En ce qui concerne enfin les problèmes liés au développement, il y a deux manières de concevoir les choses dans nos relations avec le monde. La première est celle du gouvernement hongrois et consiste à ériger un mur de Berlin tout autour du pays. C'est très cher à construire, ce n'est pas totalement hermétique malgré tous les efforts apportés, et c'est quelque part impraticable pour un pays comme la Suisse qui est au milieu de l'Union européenne même s'il n'en fait pas partie. L'autre manière est d'essayer de prendre les problèmes à la base pour en éviter un certain nombre, et de ne pas accroître à l'infini la misère du monde et les différences entre les régions. Si vous êtes considéré comme l'ennemi absolu par le reste de l'humanité, vous contribuez à la naissance d'entités telles que l'organisation "Etat islamique" ou à d'autres choses de ce genre.

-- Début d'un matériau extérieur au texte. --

/-! ## Peers (R380) -/

/-- The atomic operations that a peer may ask for, in the order of ATOMI: ADD, MIN, MAX, MINU, MAXU, AND, OR, XOR, XCHG; then
compare-and-swap, whose comparand is the upper word; then the operations of ATOMF under a contract: FADD, FMIN, FMAX, BFADD2, HADD2 (R248). -/
def peerAtomic (cn op : Nat) (old x cmp : Word) : Word :=
  match op with
  | 0 => old + x | 1 => minWord false old x | 2 => maxWord false old x | 3 => minWord true old x | 4 => maxWord true old x
  | 5 => old &&& x | 6 => old ||| x | 7 => old ^^^ x | 8 => x
  | 9 => if old = cmp then x else old
  | 10 => (stepFadd cn old x).new | 11 => (stepFmin cn old x).new | 12 => (stepFmax cn old x).new
  | 13 => (stepAdd2 true cn old x).new | _ => (stepAdd2 false cn old x).new
/-- An access by a peer device, checked against the export table of partition p: source rank k and partition m, HBM offset x;
a read of u bytes, a write of bytes (on), or atomic lane − 1 with operand y under contract u. It is served at the home L2 under the entry's slot,
for class 0 (R270, log 85). -/
def State.peerRequest (s : State) (e : Subject) : State :=
  let answer (r : Option (List Byte)) (s : State) : State := s.modDevice fun d => { d with reply := r }
  let a := e.x.toNat
  let wr := e.on || 0 < e.lane
  let n := if e.on then e.bytes.length else if 0 < e.lane then 4 else e.u
  if !s.device.joined then answer none s
  else match s.exported e.p e.k e.m a n wr with
    | none => answer none s
    | some (key, slot) =>
      let old := s.hbmRead key a n
      let s := (s.cacheExports e.p).touch e.p 0 slot wr a n
      if s.hbmBad a n then answer none (match s.firstBad [(a, n)] with | some x => s.countFound x | none => s)
      else if e.on then answer (some []) ((s.noteHbm .peer key a n).hbmWrite key a e.bytes)
      else if 0 < e.lane then
        let w := peerAtomic e.u (e.lane - 1) (BitVec.ofNat 32 (ofBytes old)) (e.y.setWidth 32) ((e.y >>> 32).setWidth 32)
        answer (some old) ((s.noteHbm .peer key a 4).hbmWrite key a (leBytes 4 w.toNat))
      else answer (some old) s

/-! ## Read-out (R369, R385) -/

/-- The workgroups of a core, by their places. -/
def State.coreWarps (s : State) (core : Nat) : List (Flock × Workgroup) :=
  let here := s.flocks.flatMap fun fl => if fl.onCores then (fl.wgs.filter fun wg => wg.core == core && !wg.ended).map fun wg => (fl, wg) else []
  (List.range 4).flatMap fun k => here.filter fun w => w.2.slot == k
/-- The warp in place k of a core's 128: place k mod 8 of slice k / 8 (R137, log 63). -/
def coreWarp (ws : List (Flock × Workgroup)) (k : Nat) : Option Warp :=
  ws.findSome? fun w => w.2.warps.find? fun x => 8 * x.slice + x.slot == k
/-- The herder of the workgroup in place k of a core. -/
def coreHerder (ws : List (Flock × Workgroup)) (k : Nat) : Option Warp := (ws.find? fun w => w.2.slot == k).bind fun w => w.2.herder
/-- A core's scratchpad, byte by byte (R209). -/
def coreScratch (ws : List (Flock × Workgroup)) (a : Nat) : Byte :=
  match ws.find? fun w => decide (w.2.scratchAt ≤ a) && decide (a < w.2.scratchAt + w.1.launch.scratch) with
  | some w => cellGet w.2.scratch (a - w.2.scratchAt)
  | none => 0
/-- A core's granule bits, eight to a byte. -/
def coreGranules (ws : List (Flock × Workgroup)) (k : Nat) : Byte :=
  let full (b : Nat) : Bool :=
    let a := 16 * (8 * k + b)
    match ws.find? fun w => decide (w.2.scratchAt ≤ a) && decide (a < w.2.scratchAt + w.1.launch.scratch) with
    | some w => w.2.granules.getLsbD ((a - w.2.scratchAt) / 16)
    | none => false
  BitVec.ofNat 8 (laneMask ((List.range 8).filter full))
/-- The bytes of a frozen structure, where the spec gives their layout; none where it does not (R369). A core is named with its die; there is none
at another. Of a task window the records have the layout of R185. -/
def State.structure_ (s : State) (kind unit : Nat) : Option (List Byte) :=
  let core := unit % 1024
  let here := s.device.clusters * 8 > core && s.device.coreDie core == unit / 1024
  let ws := if here then s.coreWarps core else []
  match if kind < 3 && !here then 7 else kind with
  | 0 =>
    let unit_ (n : Nat) (w : Option Warp) : List Byte := padTo n (match w with | some x => foldWarp x | none => [])
    some ((List.range 128).flatMap (fun k => unit_ 5184 (coreWarp ws k)) ++ (List.range 4).flatMap fun k => unit_ 224 (coreHerder ws k))
  | 1 => some ((List.range 393216).map (coreScratch ws) ++ (List.range 3072).map (coreGranules ws))
  | 2 => some (padTo (8 * 16384) (ws.flatMap fun w => w.2.tiles.flatMap foldTile) ++ ws.flatMap fun w => w.2.tags.flatMap fun t => leBytes 8 t.toNat)
  | 6 => some ((List.range 0x2000).flatMap fun k => leBytes 8 (s.vfReg unit (8 * k)))
  | 4 => none
  | _ => some []
/-- n bytes at a read-out address. -/
def State.readout (s : State) (a n : Nat) : State :=
  let kind := bitsOf a 47 44
  let unit := bitsOf a 43 32
  let off := a % 2 ^ 32
  let answer (bs : List Byte) (s : State) : State := s.modDevice fun d => { d with reply := some bs }
  if !s.device.frozen then s.modDevice fun d => { d with reply := none }
  else if kind = 5 then answer ((List.range n).map fun k => s.storedByte (a % 2 ^ 44 + k)) s
  else if kind = 3 then
    let records := (s.part unit).window.flatMap fun t => padTo 128 t.raw
    answer ((List.range n).map fun k => (records[off + k]?).getD (Config.readoutByte (s.fresh + k))) { s with fresh := s.fresh + n }
  else match s.structure_ kind unit with
    | some bs => answer (padTo n (bs.drop off)) s
    | none => answer ((List.range n).map fun k => Config.readoutByte (s.fresh + k)) { s with fresh := s.fresh + n }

Pour donc garder l'espoir, et éviter que l'ensemble du reste du monde ne nous considère comme une espèce d'espace clos et particulièrement haineux face à l'extérieur, il faut aussi préserver l'aide au développement pour ne pas avoir besoin de multiplier par je ne sais quel facteur le budget de l'armée, tout en étant protégé par d'autres pays voisins.